§ WHAT IS REQUIRED
Reproduce word for word, from the entries below, the line with "let gone := holdLevel", the line with "h 0, ffCount", and every line between them, and nothing more.

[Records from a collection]

--- START ---

/-- R174: while RESET_N is low, bytes, segments, frame starts and frame ends change nothing, a line passes to the video
output unchanged, and a read strobe returns 0x00. -/
def Obligations.HeldPartIgnoresEvents : Prop :=
  ∀ s : State, s.resetLow = true →
    (∀ b, exec (.segmentByte b) s = .next s) ∧
    (∀ c g, segmentOf c = some g → exec c s = .next s) ∧
    exec .engineFrameStart s = .next s ∧ exec .storeFrameStart s = .next s ∧ exec .paletteFrameStart s = .next s ∧
    exec .mixerFrameStart s = .next s ∧ exec .storeFrameEnd s = .next s ∧ exec .navFrameEnd s = .next s ∧
    exec .sequencerFrameEnd s = .next s ∧ exec .mixerFrameEnd s = .next s ∧
    (∀ l, exec (.line l) s = .next { s with mixer := { s.mixer with videoOut := l } }) ∧
    exec .readStrobe s = .next { s with report := { s.report with port := 0 } }

/-! ### Reset -/

/-- The values that the spec gives for reset, block by block (R1, R11, R20, R23, R40, R55, R56, R67, R70, R72, R80, R81,
R90, R92, R93, R95, R116, R127, R131, R145, R166, R170, R175). What the spec gives no reset value for (log entry 4) is
not stated. -/
def Obligations.ResetState : Prop :=
  (let s := State.reset
   s.port = { rx := .hunt, ffCount := 0, queue := [], hold := false } ∧ s.decoder = .idle ∧
     (∀ k, s.store.slot k = .empty) ∧ s.store.free = List.finRange 2048 ∧
     (∀ (p : PaletteId) (ix : Byte), s.palette.entry p ix = { y := 16, cb := 128, cr := 128, a := 0 }) ∧
     s.palette.patch = .closed ∧
     s.engine.fc = 0 ∧ s.engine.pendingClock = none ∧ s.engine.setId = 0xFFFF ∧ s.engine.popupPage = none ∧
     (let blank : PageDef := { placements := [], defaultButton := none, hold := 0, buttons := [], animations := [] }
      ∀ p, s.engine.page p = { defined := false, cur := blank, waiting := none }) ∧
     (∀ c, s.engine.contexts.get c = .empty) ∧ s.engine.schedule = [] ∧ s.engine.staged = [] ∧
     s.engine.liveSet = [] ∧ s.engine.rasterW = 0 ∧
     s.mixer.out = { mode := .pass, fill := { y := 16, cb := 128, cr := 128 } } ∧ s.mixer.pendingOut = none ∧
     s.mixer.raster = .unknown ∧ s.mixer.width = 0 ∧ s.mixer.height = 0 ∧ s.mixer.frame = none ∧
     s.mixer.dropLines = 0 ∧ s.mixer.dropSpans = 0 ∧ s.mixer.overload = false) ∧
  (let s := State.reset
   s.nav.flags = 0 ∧ s.nav.resting = 0 ∧ s.nav.flagsChanged = false ∧ s.nav.redefined = false ∧ s.nav.keys = [] ∧
     (∀ c, s.nav.get c = { page := none, buttons := [], selected := none, activation := none, stack := [] }) ∧
     s.seq.list = [] ∧ s.seq.run = .idle ∧ s.seq.shown = none ∧ s.seq.target = none ∧ s.seq.placed = none ∧
     s.seq.dwell = .absent ∧ s.seq.drain = 0 ∧ s.seq.flagsCopy = 0 ∧ s.seq.slidePage = none ∧
     s.seq.config.startKind = .command ∧ s.seq.config.stopKind = .command ∧ s.seq.config.drainCount = 0 ∧
     s.seq.config.endMode = .once ∧
     s.report.queue.map Report.body = [.restartDone .pin 0x37] ∧ s.report.readPos = 0 ∧ s.report.lost = false ∧
     s.report.mask = 0x37 ∧ s.report.attn = true ∧ s.resetLow = false)

/-- Right after reset every block keeps its laws. -/
def Obligations.ResetKeepsTheLaws : Prop :=
  PortInv State.reset ∧ StoreInv State.reset ∧ State.reset.mem.wf ∧ ColourInv State.reset ∧ EngineInv State.reset ∧
    NavInv State.reset ∧ SeqInv State.reset ∧ ReportInv State.reset

/-! ### The segment port -/

/-- R2: what each byte does in HUNT; a marker that finds 32 segments waiting raises OVERRUN (R10), and HOLD is tested
when a segment opens (R11). The report's FC is the engine's counter (R167, log entry 31). -/
def Obligations.ByteInHunt : Prop :=
  ∀ (b : Byte) (s : State), s.resetLow = false → s.port.rx = .hunt →
    exec (.segmentByte b) s = .next
      (if b = 0xFF then { s with port := { s.port with ffCount := if s.port.ffCount = 0 then 1 else 2 } }
       else if b = 0x5A ∧ s.port.ffCount = 2 then
         if 32 ≤ s.port.queue.length then
           ({ s with port := { s.port with ffCount := 0 } }).raise (.overrun 0xFF 0 .segments)
         else
           { s with port := { s.port with
               rx := .header [], ffCount := 0,
               hold := holdLevel (s.port.queue.length + 1) (s.port.queue.map fun g => g.body.length).sum s.port.hold } }
       else { s with port := { s.port with ffCount := 0 } })

/-- R3, R4, R5: the byte after two FF bytes in HEADER, BODY or SKIP. A stuffing byte only clears the FF count. A marker
discards a segment in HEADER or BODY with TRUNCATED, ends a skip without a report, and opens a new segment; where 32
complete segments wait it raises OVERRUN and leaves the receiver in HUNT (R10). Any other byte is a framing violation:
FRAMING, and the byte is examined as the first of the hunt. A report's FC is the engine's counter (R167, log entry
31). -/
def Obligations.ByteAfterTwoFF : Prop :=
  ∀ (b : Byte) (s : State), s.resetLow = false → s.port.rx ≠ .hunt → s.port.ffCount = 2 →
    let bytes := (s.port.queue.map fun g => g.body.length).sum
    let gone := match s.port.rx with
      | .skip _ _ => s.port.hold
      | _ => holdLevel s.port.queue.length bytes s.port.hold
    let opening (r : ReportUnit) : State :=
      if 32 ≤ s.port.queue.length then
        { s with
          port := { s.port with rx := .hunt, ffCount := 0, hold := gone }
          report := r.enqueue s.engine.fc (.overrun 0xFF 0 .segments) }
      else
        { s with
          port := { s.port with
            rx := .header [], ffCount := 0, hold := holdLevel (s.port.queue.length + 1) bytes gone }
          report := r }
    let kind := s.port.rx.kindByte
    let got := s.port.rx.received
    exec (.segmentByte b) s = .next
      (if b = 0x00 then { s with port := { s.port with ffCount := 0 } }
       else if b = 0x5A then
         match s.port.rx with
         | .skip _ _ => opening s.report
         | _ => opening (s.report.enqueue s.engine.fc (.truncated kind got))
       else
         { s with
           port := { s.port with rx := .hunt, ffCount := if b = 0xFF then 1 else 0, hold := gone }
           report := s.report.enqueue s.engine.fc (.framing kind got) })

/-- R6: the fourth header byte and the header checks, in their order. `gone` is HOLD once the segment's place is given
up. R12: the known kind codes are 0x10 to 0x19 and 0x20 to 0x27, and those from 0x20 on are express and player-only. A
header of length 0 that passes is a complete segment at once, and the router takes over (R8). A report's FC is the
engine's counter (R167, log entry 31). -/
def Obligations.HeaderChecks : Prop :=
  ∀ (kind source l1 l0 : Byte) (s : State), s.resetLow = false → s.port.rx = .header [kind, source, l1] →
    s.port.ffCount ≠ 2 →
    let n := (l1 ++ l0).toNat
    let h : Header := { kind := kind, source := source, length := n }
    let count : Fin 3 := if l0 = 0xFF then (if s.port.ffCount = 0 then 1 else 2) else 0
    let gone := holdLevel s.port.queue.length (s.port.queue.map fun g => g.body.length).sum s.port.hold
    let skipped : Port :=
      if n = 0 then { s.port with rx := .hunt, ffCount := 0, hold := gone }
      else { s.port with rx := .skip h 0, ffCount := count, hold := gone }
    (∀ b : Byte, (kindOf b).isSome = true ↔ 0x10 ≤ b.toNat ∧ b.toNat ≤ 0x19 ∨ 0x20 ≤ b.toNat ∧ b.toNat ≤ 0x27) ∧
    (∀ k : Kind, kindOf k.code = some k ∧ (k.express = true ↔ 0x20 ≤ k.code.toNat)) ∧
    exec (.segmentByte l0) s =
      if 4000 < n then .next
        { s with port := { s.port with rx := .hunt, ffCount := 0, hold := gone },
                 report := s.report.enqueue s.engine.fc (.oversize kind n) }
      else match kindOf kind with
        | none => .next { s with port := skipped, report := s.report.enqueue s.engine.fc (.unknownKind kind n) }
        | some k =>
          if source ≠ 0 ∧ source ≠ 1 then
            .next { s with port := skipped, report := s.report.enqueue s.engine.fc (.malformed kind n) }
          else if k.express = true ∧ source = 0 then
            .next { s with port := skipped, report := s.report.enqueue s.engine.fc (.source kind n) }
          else if n = 0 then .next (routeSegment ⟨k, []⟩ { s with port := { s.port with rx := .hunt, ffCount := 0 } })
          else .next { s with port := { s.port with rx := .body h [], ffCount := count } }

/-- R7, R8, R10: a segment byte in BODY is refused with OVERRUN where the byte total is 16,384, the completing byte too,
and then examined as the first byte of the hunt. Otherwise it is stored; where it is the last of a segment of an
accepted kind, the receiver enters HUNT and the router takes over. A segment byte in SKIP is counted off and not stored.
A report's FC is the engine's counter (R167, log entry 31). -/
def Obligations.BodyAndSkipBytes : Prop :=
  ∀ (b : Byte) (h : Header) (s : State), s.resetLow = false → s.port.ffCount ≠ 2 →
    let count : Fin 3 := if b = 0xFF then (if s.port.ffCount = 0 then 1 else 2) else 0
    let waiting := (s.port.queue.map fun g => g.body.length).sum
    (∀ got, s.port.rx = .body h got →
      let hold := holdLevel (s.port.queue.length + 1) (waiting + got.length + 1) s.port.hold
      (got.length + 1 ≤ h.length → 16384 ≤ waiting + got.length →
        exec (.segmentByte b) s = .next
          { s with
            port := { s.port with
              rx := .hunt, ffCount := if b = 0xFF then 1 else 0,
              hold := holdLevel s.port.queue.length waiting s.port.hold }
            report := s.report.enqueue s.engine.fc (.overrun h.kind (4 + got.length) .bytes) }) ∧
      (got.length + 1 < h.length → waiting + got.length < 16384 →
        exec (.segmentByte b) s = .next
          { s with port := { s.port with rx := .body h (got ++ [b]), ffCount := count, hold := hold } }) ∧
      (got.length + 1 = h.length → waiting + got.length < 16384 → ∀ k, kindOf h.kind = some k →
        exec (.segmentByte b) s = .next
          (routeSegment ⟨k, got ++ [b]⟩ { s with port := { s.port with rx := .hunt, ffCount := 0, hold := hold } }))) ∧
    ∀ n, s.port.rx = .skip h n →
      exec (.segmentByte b) s = .next
        (if n + 1 < h.length then { s with port := { s.port with rx := .skip h (n + 1), ffCount := count } }
         else { s with port := { s.port with rx := .hunt, ffCount := 0 } })
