/-- Settles O45. A context that no key and no expiry meets is what step 1 leaves of it, counted and stepped; a button is
evaluated to the state that the rule names, or left in its own where no mark is set. -/
theorem navFrameEndResult : Obligations.NavFrameEndResult := by
  refine ⟨fun s hs => ?_, ?_, fun s hs hl => ?_⟩
  · have acts := navActs_navEnd s
    have front := navEnd_front s
    have picture := navEnd_picture s
    exact ⟨_, exec_navFrameEnd hs, acts.keys, acts.resting, acts.redefined, port_of_front front, decoder_of_front front,
      store_of_front front, mem_of_front front, palette_of_picture picture, mixer_of_picture picture, acts.engine,
      acts.schedule⟩
  · intro c p s hs hk hp n d marked holds hl hgo lowest moves selected state
    have hd : shownDef s c = d := by rw [shownDef, hp]
    have hev : evaluatedNav (clearFresh s) c = n.atStep1 marked d s.nav.flags := evaluatedNav_clearFresh hd hl
    have hget : (navEnd s).nav.get c = stepHeads d (n.atStep1 marked d s.nav.flags).counted := by
      refine (navEnd_get hk fun a ha => ?_).trans (by rw [hev, hd])
      rw [hev, atStep1_activation, Option.filter_eq_some_iff] at ha
      obtain ⟨ha, hkeep⟩ := ha
      obtain ⟨hm, hh⟩ | hlt := hgo a ha
      · rw [hm, show d.selectable s.nav.flags a.button = false from hh] at hkeep
        exact absurd hkeep (by decide)
      · exact hlt
    refine ⟨_, exec_navFrameEnd hs, ?_⟩
    change ((navEnd s).nav.get c).page = _ ∧ ((navEnd s).nav.get c).stack = _ ∧ ((navEnd s).nav.get c).selected = _ ∧
      ((navEnd s).nav.get c).activation = _ ∧ ((navEnd s).nav.get c).buttons.length = _ ∧
      (∀ m b x y, _ → _ → ((navEnd s).nav.get c).buttons[m]? = _ → _) ∧ (_ → (navEnd s).nav.flagsChanged = _)
    rw [hget]
    refine ⟨?_, ?_, ?_, ?_, ?_, fun m b x y hb hx hy => ?_, navEnd_flagsChanged hk⟩
    · exact (atStep1_page ..).trans hp
    · exact atStep1_stack ..
    · exact atStep1_selected ..
    · exact congrArg (Option.map fun a : Activation => { a with left := a.left - 1 }) (atStep1_activation ..)
    · exact (stepHeads_length ..).trans (atStep1_length ..)
    · rw [stepHeads_button] at hy
      change ((n.atStep1 marked d s.nav.flags).buttons[m]?.map _) = some y at hy
      rw [atStep1_button, hx] at hy
      have hstate : stateAtStep1 marked d s.nav.flags n.selected m x.state = state m b x.state :=
        stateAtStep1_some marked s.nav.flags hb n.selected x.state
      rw [← hstate]
      exact stepped_become hb x _ (Option.some.inj hy).symm
  · rw [exec_navFrameEnd hs, navEnd_eq_rule hl]
    rfl

end Sys2Proof.Machine
end

section
/-! PROOFS. The bodies of Slide List and Slide Control: what their readers make of a body that passes its checks, field by
field (R146 to R149, 11.8). -/

namespace Sys2Proof.Machine

open Sys2Proof

/-! ### Fields of a record -/

/-- A record by itself. -/
theorem liesAt_self (size : Nat) (r : List Byte) : LiesAt size r r 0 := fun i _ => by rw [Nat.zero_add]

section Record

variable {size : Nat} {r b : List Byte} {o : Nat} (h : LiesAt size r b o)
include h

theorem LiesAt.ofHalf {i : Nat} (hi : i + 1 < size) : at16 r i = BitVec.ofNat 16 (num16 b (o + i)) := by
  rw [← h.half hi, BitVec.ofNat_toNat, BitVec.setWidth_eq]

theorem LiesAt.mask {i : Nat} (hi : i + 3 < size) :
    ({ mask := at16 r i, compare := at16 r (i + 2) } : MaskCompare) = maskAt b (o + i) := by
  rw [h.ofHalf (by omega), h.ofHalf (i := i + 2) (by omega)]; rfl

theorem LiesAt.time {i : Nat} (hi : i + 3 < size) : at32 r i = timeAt b (o + i) := by
  refine BitVec.eq_of_toNat_eq ?_
  have hhigh := (at16 r i).isLt
  have hlow := (at16 r (i + 2)).isLt
  rw [at32, toNat_append_add, timeAt, ← h.half (by omega), Nat.add_assoc, ← h.half (i := i + 2) (by omega),
    BitVec.toNat_ofNat]
  omega

/-- A transition kind with its length, which is stored as CUT where it is 0 (11.2). -/
theorem LiesAt.transition {i : Nat} (hi : i + 1 < size) (hk : num8 b (o + i) ≤ 2) :
    readTransition (at8 r i) (at8 r (i + 1)) = some (transitionAt b (o + i)) := by
  have hn : num8 b (o + i + 1) = (at8 r (i + 1)).toNat := (h.byte hi).symm
  have hzero : (at8 r (i + 1)).toNat = 0 ↔ at8 r (i + 1) = 0 := (byte_eq_iff _ 0).symm
  rw [readTransition, h.byte (Nat.lt_of_succ_lt hi), transitionAt, hn, BitVec.ofNat_toNat, BitVec.setWidth_eq]
  simp only [hzero]
  generalize num8 b (o + i) = k at hk
  interval_cases k <;> by_cases hl : at8 r (i + 1) = 0 <;> simp [hl]

end Record

/-! ### A configuration (R148) -/

section Config

variable {b : List Byte} {o : Nat}

theorem readStartKind_eq {x : Byte} (hx : x.toNat = num8 b o) (h : num8 b o ≤ 3) :
    readStartKind x = some (configAt b o).startKind := by
  dsimp only [readStartKind, configAt]
  rw [hx]
  generalize num8 b o = n at h
  interval_cases n <;> rfl

theorem readStopKind_eq {x : Byte} (hx : x.toNat = num8 b (o + 9)) (h : num8 b (o + 9) ≤ 2) :
    readStopKind x = some (configAt b o).stopKind := by
  dsimp only [readStopKind, configAt]
  rw [hx]
  generalize num8 b (o + 9) = n at h
  interval_cases n <;> rfl

theorem readEndMode_eq {x : Byte} (hx : x.toNat = num8 b (o + 15)) (h : num8 b (o + 15) ≤ 2) :
    readEndMode x = some (configAt b o).endMode := by
  dsimp only [readEndMode, configAt]
  rw [hx]
  generalize num8 b (o + 15) = n at h
  interval_cases n <;> rfl

/-- A configuration is read from its offsets (R148, 11.8). -/
theorem readConfig_eq {r : List Byte} (h : LiesAt 16 r b o) (hf : ConfigFits b o) : readConfig r = some (configAt b o) := by
  obtain ⟨hstart, hstop, hdrain, hend⟩ := hf
  have hcount : (at8 r 14).toNat = num8 b (o + 14) := h.byte (by decide)
  rw [readConfig, readStartKind_eq (h.byte (i := 0) (by decide)) hstart, readStopKind_eq (h.byte (by decide)) hstop,
    readEndMode_eq (h.byte (by decide)) hend]
  simp only [hcount, if_pos hdrain, h.time (i := 1) (by decide), h.mask (i := 5) (by decide), h.mask (i := 10) (by decide)]
  rfl

end Config

/-! ### Slide List (R147) -/

/-- An entry is read from its offsets (R146, 11.8). -/
theorem readSlideEntry_eq {r b : List Byte} {o : Nat} (h : LiesAt 10 r b o) (hp : num8 b o ≤ 31)
    (ht : num8 b (o + 3) ≤ 2) : readSlideEntry r = some (slideAt b o) := by
  have hpage : finOf? Config.numPages (at8 r 0).toNat = some (Fin.ofNat 32 (num8 b o)) := by
    obtain ⟨p, e⟩ := Option.isSome_iff_exists.mp ((readPageId_isSome _).mpr ((h.byte (i := 0) (by decide)).trans_le hp))
    rw [e, finOf?_eq e, h.byte (by decide)]; rfl
  have hcue : at8 r 5 = 0xFF ↔ num8 b (o + 5) = 0xFF := by rw [byte_eq_iff, h.byte (by decide)]; rfl
  have hbyte : at8 r 5 = BitVec.ofNat 8 (num8 b (o + 5)) := by
    rw [← h.byte (i := 5) (by decide), BitVec.ofNat_toNat, BitVec.setWidth_eq]
  rw [readSlideEntry, hpage, h.transition (i := 3) (by decide) ht]
  simp only [hcue, h.half (i := 1) (by decide), h.mask (i := 6) (by decide)]
  rw [hbyte]
  rfl

theorem allSome_map_some {α : Type} (l : List α) : allSome (l.map some) = some l := by
  induction l with
  | nil => rfl
  | cons x l ih => exact congrArg (Option.map (x :: ·)) ih
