/-- The baseline `V64`. -/
def v64 : Vmcs where
  launchState := .clear
  vmInstructionError := 0
  exitInfo := []
  ctl := { (default : Controls) with
    procBased := 0x02200000, exit := 0x200, entry := 0x200, cr3TargetCount := 4, entryIntInfo := 0x80000B0E
    entryExcErrorCode := 2, ioBitmapA := 0x10000, ioBitmapB := 0x11000, virtualApicPage := 0x12000, tprThreshold := 3
    exitMsrStore := ⟨0x13000, 2⟩, exitMsrLoad := ⟨0x13020, 2⟩, entryMsrLoad := ⟨0x13040, 1⟩ }
  host := { (default : HostState) with
    cr0 := 0x80050033, cr4 := 0x2020, cr3 := 0x1000000, sysenterEsp := 0xFFFF800000010000
    sysenterRip := 0xFFFFFFFF80002000, csSel := 0x10, trSel := 0x40, gsBase := 0xFFFF880000000000
    gdtrBase := 0xFFFF880000001000, idtrBase := 0xFFFFFFFF80003000, trBase := 0xFFFF880000002000
    rip := 0xFFFFFFFF80001000 }
  guest := { (default : GuestState) with
    cr0 := 0x80050033, cr4 := 0x2020, cr3 := 0x2000000, dr7 := 0x400, rflags := 0x2
    gdtr := ⟨0xFFFF880000001000, 0x7F⟩, idtr := ⟨0xFFFFFFFF80003000, 0xFFF⟩
    cs := seg 0x33 0 0xFFFFFFFF 0xA0FB, ss := seg 0x2B 0 0xFFFFFFFF 0xC0F3, ds := seg 0x2B 0 0xFFFFFFFF 0xC0F3
    es := seg 0x2B 0 0xFFFFFFFF 0xC0F3, fs := seg 0 0x00007F0000001000 0xFFFFFFFF 0xC0F3, gs := unusable
    ldtr := unusable, tr := seg 0x40 0xFFFF880000002000 0x67 0x8B }

/-- The baseline `G86`. -/
def g86 : Vmcs :=
  { v32 with guest := { v32.guest with
      rflags := 0x20002, cs := seg 0xF000 0xF0000 0xFFFF 0xF3, ss := seg 0 0 0xFFFF 0xF3, ds := seg 0x40 0x400 0xFFFF 0xF3
      es := seg 0xB800 0xB8000 0xFFFF 0xF3, fs := seg 0 0 0xFFFF 0xF3, gs := seg 0 0 0xFFFF 0xF3 } }

/-- Memory with one byte. -/
def oneByte (a : Nat) (b : Byte) : Memory := { cells := [(a, b)] }

/-- A state in VMX root operation at privilege level 0, outside the two named modes. -/
def start (v : Option Vmcs) : State :=
  { State.reset with cpu := { resetProcessor with rip := 0x1000, ipWidth := .w32, lma := true }, currentVmcs := v
                     mem := oneByte 0x12080 0x40 }

def ctl (v : Vmcs) (f : Controls → Controls) : Vmcs := { v with ctl := f v.ctl }
def host (v : Vmcs) (f : HostState → HostState) : Vmcs := { v with host := f v.host }
def guest (v : Vmcs) (f : GuestState → GuestState) : Vmcs := { v with guest := f v.guest }

/-- Every listed VMCS gets the verdict beside it. -/
def verdicts (check : Vmcs → Bool) (cases : List (Vmcs × Bool)) : Bool := cases.all fun c => check c.1 == c.2

/-! ### Ill-formed parameters are refused, one test per check of `Impl.wf` -/

theorem test_wf_demo : demo.wf = true := by decide +kernel

theorem test_wf_paw : ({ demo with paw := 31 } : Impl).wf = false ∧ ({ demo with paw := 53 } : Impl).wf = false
    ∧ ({ demo with paw := 32 } : Impl).wf = true ∧ ({ demo with paw := 52 } : Impl).wf = true := by decide +kernel
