-- ==== Sys2Proof/Tests/Witnesses.lean ====
section
/-! SUPPORT. For every statement that has hypotheses, a concrete state and operands that meet all of them together. `opened` is
a VMCS that passes every surviving check of the machine's implementation, whatever its opaque constants are. -/

namespace Sys2Proof.Tests

open Sys2Proof Sys2Proof.Machine

/- One theorem after another: `decide +kernel` waits for every theorem before it, each wait holding a thread and its stack. -/
set_option Elab.async false

/-! ### A VMCS that the machine's implementation accepts -/

/-- A host-state area with every address 0. -/
def plainHost (cs : Word16) : HostState where
  cr0 := 0x80000021
  cr3 := 0
  cr4 := 0x2000
  sysenterEsp := 0
  sysenterRip := 0
  csSel := cs
  ssSel := 8
  dsSel := 0
  esSel := 0
  fsSel := 0
  gsSel := 0
  trSel := 8
  fsBase := 0
  gsBase := 0
  gdtrBase := 0
  idtrBase := 0
  trBase := 0
  rip := 0

/-- A guest-state area like that of `V32`, with every base 0. -/
def plainGuest (cr0 : Word64) : GuestState where
  cr0 := cr0
  cr3 := 0
  cr4 := 0x2000
  dr7 := 0x400
  debugctl := 0
  sysenterEsp := 0
  sysenterRip := 0
  rip := 0x100000
  rflags := 0x2
  cs := seg 0x08 0 0xFFFFFFFF 0xC09B
  ss := seg 0x10 0 0xFFFFFFFF 0xC093
  ds := seg 0x10 0 0xFFFFFFFF 0xC093
  es := seg 0x10 0 0xFFFFFFFF 0xC093
  fs := unusable
  gs := unusable
  tr := seg 0x18 0 0x67 0x8B
  ldtr := unusable
  gdtr := ⟨0, 0xFFFF⟩
  idtr := ⟨0, 0x7FF⟩

/-- Control words that hold the reserved bits that must be 1 and nothing else; the CR3-target count, the host's CS selector
and the guest's CR0 decide which class of checks passes: 0, 8 and 80000021H pass all. -/
def opened (l : LaunchState) (count : Word32) (cs : Word16) (cr0 : Word64) : Vmcs where
  launchState := l
  vmInstructionError := 0
  exitInfo := []
  ctl := { (default : Controls) with
    pinBased := impl.pinMust1, procBased := impl.procMust1, exit := impl.exitMust1, entry := impl.entryMust1
    cr3TargetCount := count }
  host := plainHost cs
  guest := plainGuest cr0

/-- The state of a VM entry by instruction `i` on such a VMCS. -/
def ready (i : Instr) (count : Word32) (cs : Word16) (cr0 : Word64) : State :=
  start (some (opened (kindOf i).needs count cs cr0))

theorem hz (a : Word64) (h : a = 0) : canonical impl a = true := h ▸ canonical_zero impl

variable (l : LaunchState) (n : Word32) (cs : Word16) (cr0 : Word64)

theorem named_off :
    activateIoBitmaps impl (opened l n cs cr0) = false ∧ useTprShadow impl (opened l n cs cr0) = false
      ∧ hostAddrSpaceSize impl (opened l n cs cr0) = false ∧ ia32eModeGuest impl (opened l n cs cr0) = false :=
  ⟨reservedOnes_named _ _ procNamed_ioBitmaps, reservedOnes_named _ _ procNamed_tprShadow,
    reservedOnes_named _ _ exitNamed_hostSize, reservedOnes_named _ _ entryNamed_ia32e⟩

theorem opened_ordinary (m : Memory) : readsDeviceMemory impl m (opened l n cs cr0) = false := by
  simp [readsDeviceMemory, readsVirtualApicPage, named_off]

theorem opened_controls (m : Memory) : controlChecksPass impl m (opened l n cs cr0) = decide (n.toNat ≤ 4) := by
  have h1 : pinBasedOk impl (opened l n cs cr0) = true := reservedOk_ones _ _ _
  have h2 : procBasedOk impl (opened l n cs cr0) = true := reservedOk_ones _ _ _
  have h3 : exitControlsOk impl (opened l n cs cr0) = true := reservedOk_ones _ _ _
  have h4 : entryControlsOk impl (opened l n cs cr0) = true := reservedOk_ones _ _ _
  have h5 : eventInjectionOk impl (opened l n cs cr0) = true := by
    have : infoValid (opened l n cs cr0).ctl.entryIntInfo = false := by show infoValid 0 = false; decide
    simp [eventInjectionOk, this]
  have h6 : cr3TargetCountOk impl (opened l n cs cr0) = decide (n.toNat ≤ 4) := rfl
  have h7 : msrAreaStartOk impl ⟨0, 0⟩ = true ∧ msrAreaEndOk impl ⟨0, 0⟩ = true := ⟨rfl, rfl⟩
  have h8 : exitMsrStoreStartOk impl (opened l n cs cr0) = true ∧ exitMsrStoreEndOk impl (opened l n cs cr0) = true
      ∧ exitMsrLoadStartOk impl (opened l n cs cr0) = true ∧ exitMsrLoadEndOk impl (opened l n cs cr0) = true
      ∧ entryMsrLoadStartOk impl (opened l n cs cr0) = true ∧ entryMsrLoadEndOk impl (opened l n cs cr0) = true :=
    ⟨h7.1, h7.2, h7.1, h7.2, h7.1, h7.2⟩
  simp [controlChecksPass, h1, h2, h3, h4, h5, h6, h8, ioBitmapsOk, virtualApicPageOk, tprThresholdOk,
    readsVirtualApicPage, named_off]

--- END ---

§ PROBLEM SOLUTION
    let gone := holdLevel s.port.queue.length (s.port.queue.map fun g => g.body.length).sum s.port.hold
    let skipped : Port :=
      if n = 0 then { s.port with rx := .hunt, ffCount := 0, hold := gone }
      else { s.port with rx := .skip h 0, ffCount := count, hold := gone }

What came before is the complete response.